Você já esteve em uma cidade onde as pessoas têm medo de sair nas ruas? Já chegou em um supermercado e não encontrou sequer os itens básicos para a sua sobrevivência? Esteve isolado, obrigatoriamente, de toda e qualquer pessoa por mais de um mês? Você já participou da construção de um hospital edificado em menos de 10 dias?
 
Eu imagino que a resposta seja não para boa parte dessas perguntas, se não para todas. Embora eu entenda que a minha realidade é muito distante daquela vivida hoje pelo povo chinês, também consigo compreender que esse não é um momento fácil para um dos principais países do continente asiático; é uma situação de emergência e dor. 

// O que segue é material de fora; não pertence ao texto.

/-! WLDR (R361): the rate field reaches below the smallest rate, never above the largest. -/

/-- Setting a ramp rate that is not above the largest (R208). -/
theorem setRateRamp_of_le (k : RampSel) {r : Int} (h : r ≤ rampRateMax) (s : State) :
    setRateRamp k r s =
      ((s.flagRamp k (decide (r < rampRateMin))).setRamp k { s.ramp k with rate := max r rampRateMin }).setReg
        (rampRateSlot k) (BitVec.ofInt 32 (max r rampRateMin)) := by
  have hclamp : clampInt rampRateMin rampRateMax r = max r rampRateMin := min_eq_left (max_le h (by decide))
  have hflag : outside rampRateMin rampRateMax r = decide (r < rampRateMin) := by
    rw [outside_eq_decide, decide_eq_decide, or_iff_left h.not_gt]
  rw [setRateRamp, hclamp, hflag]

theorem exec_wldr (k : RampSel) (f : BitVec 16) (a : RampRange) (s : State) :
    exec (.wldr k f a) s = .next
      ((((s.flagRamp k (decide (f.toInt < -16384))).setReg (rampRateSlot k)
        (BitVec.ofInt 32 (max f.toInt (-16384)))).setReg (rampRangeSlot k) (BitVec.ofNat 32 a.toNat)).setRamp k
        { s.ramp k with rate := max f.toInt (-16384), range := a }).nextIp := by
  have hf : f.toInt ≤ rampRateMax := Int.le_of_lt_add_one BitVec.toInt_lt
  change Host.Outcome.next (setRangeRamp k a (setRateRamp k f.toInt s)).nextIp = _
  rw [setRateRamp_of_le k hf, setRangeRamp]
  cases k <;> rfl

/-- Settles O29: both ramps are loaded in the same way. -/
theorem wldrResult : Obligations.WldrResult := by
  intro f a s
  simp only [exec_wldr, State.ramp, State.setRamp, State.setReg, State.flagRamp, State.nextIp]
  exact ⟨rfl, rfl⟩

end Sys2Proof.Machine
end

section
/-! The skip family (R380 to R382): the five conditions as statements about ACC, PACC and RUN. -/

namespace Sys2Proof.Machine

/-- The three-valued sign is that of the raw integer (R173). -/
theorem sgn_eq_sign (x : Fixed) : sgn x = x.raw.toInt.sign := by
  rw [sgn]
  rcases lt_trichotomy x.raw.toInt 0 with hneg | hzero | hpos
  · rw [if_pos hneg, Int.sign_eq_neg_one_of_neg hneg]
  · rw [hzero]
    rfl
  · rw [if_neg hpos.not_gt, if_neg hpos.ne', Int.sign_eq_one_of_pos hpos]

theorem condRun_iff (s : State) : condRun s = true ↔ s.run = false := by simp [condRun]

theorem condZrc_iff (s : State) : condZrc s = true ↔ s.acc.raw.toInt.sign ≠ s.pacc.raw.toInt.sign := by
  rw [condZrc, bne_iff_ne, sgn_eq_sign, sgn_eq_sign]

theorem condZro_iff (s : State) : condZro s = true ↔ s.acc.raw.toInt = 0 := beq_iff_eq

theorem condNeg_iff (s : State) : condNeg s = true ↔ s.acc.raw.toInt < 0 := decide_eq_true_iff

theorem condGez_iff (s : State) : condGez s = true ↔ 0 ≤ s.acc.raw.toInt := by
  rw [← not_lt, ← condNeg_iff, condGez, condNeg, Bool.not_eq_true, Bool.not_eq_true']

/-- A skip is taken when one of the conditions its flags select holds (R380, R381). -/
theorem skipTaken_iff (f : SkpFlags) (s : State) :
    skipTaken f s = true ↔
      (f.run = true ∧ s.run = false) ∨ (f.zrc = true ∧ s.acc.raw.toInt.sign ≠ s.pacc.raw.toInt.sign) ∨
      (f.zro = true ∧ s.acc.raw.toInt = 0) ∨ (f.gez = true ∧ 0 ≤ s.acc.raw.toInt) ∨
      (f.neg = true ∧ s.acc.raw.toInt < 0) := by
  simp only [skipTaken, Bool.or_eq_true, Bool.and_eq_true, condRun_iff, condZrc_iff, condZro_iff, condGez_iff,
    condNeg_iff, or_assoc]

Não é difícil chegar à conclusão de que muitos seres humanos sofrem com os efeitos devastadores da epidemia na China. Por essa e outras razões, creio que a empatia seja a única saída para situações que exponham um indivíduo ou uma população à vulnerabilidade, neste caso, manifestada como uma enfermidade. 

Me refiro aqui à solidariedade que se coloca no lugar do outro e trabalha em favor do espírito coletivo, da consciência de humanidade. Não devemos nos esquecer que, além de demonstrar uma atuação extraordinária no bloqueio das fronteiras da província de Hubei – que, diga-se de passagem, monitora aproximadamente 40 milhões de pessoas –, o povo e o governo chinês depositam credibilidade em nosso país.

Basta dizer que a China é, há mais de uma década, a maior parceira comercial do Brasil e a grande importadora de soja, um dos principais produtos do agronegócio brasileiro. Não se trata apenas do investimento, mas da relação de confiabilidade entre duas nações. É justamente por isso que o Brasil faz a sua parte, estende as mãos aos brasileiros que estavam no epicentro da doença e mantém a diplomacia que o atual contexto exige. 

Devo reconhecer que o Estado Brasileiro, por meio do Ministério da Saúde, também se mostra efetivo ao organizar um fluxo de assistência à população. Neste momento, propenso aos alardes irresponsáveis e inverídicos, é imprescindível frisar que os casos suspeitos ou confirmados devem ser atestados, primeiramente, pelos órgãos oficiais; bem como as etapas ligadas à suspeita de Coronavírus e às orientações voltadas para a população. 

Em meio a um cenário delicado, sejamos o indivíduo que checa a fonte das informações, que prioriza a higienização das mãos e o bloqueio físico de tosses e espirros; que também não diminui ou retalha uma nação que precisa da nossa empatia. Sejamos o cidadão que limpa o próprio terreno, que não deixa de lado a imunização pessoal e que tem consciência da responsabilidade que exerce na sociedade – afinal, a proliferação do novo vírus não anula doenças como a dengue, a influenza e o sarampo, que efetivamente se propagam em território nacional. 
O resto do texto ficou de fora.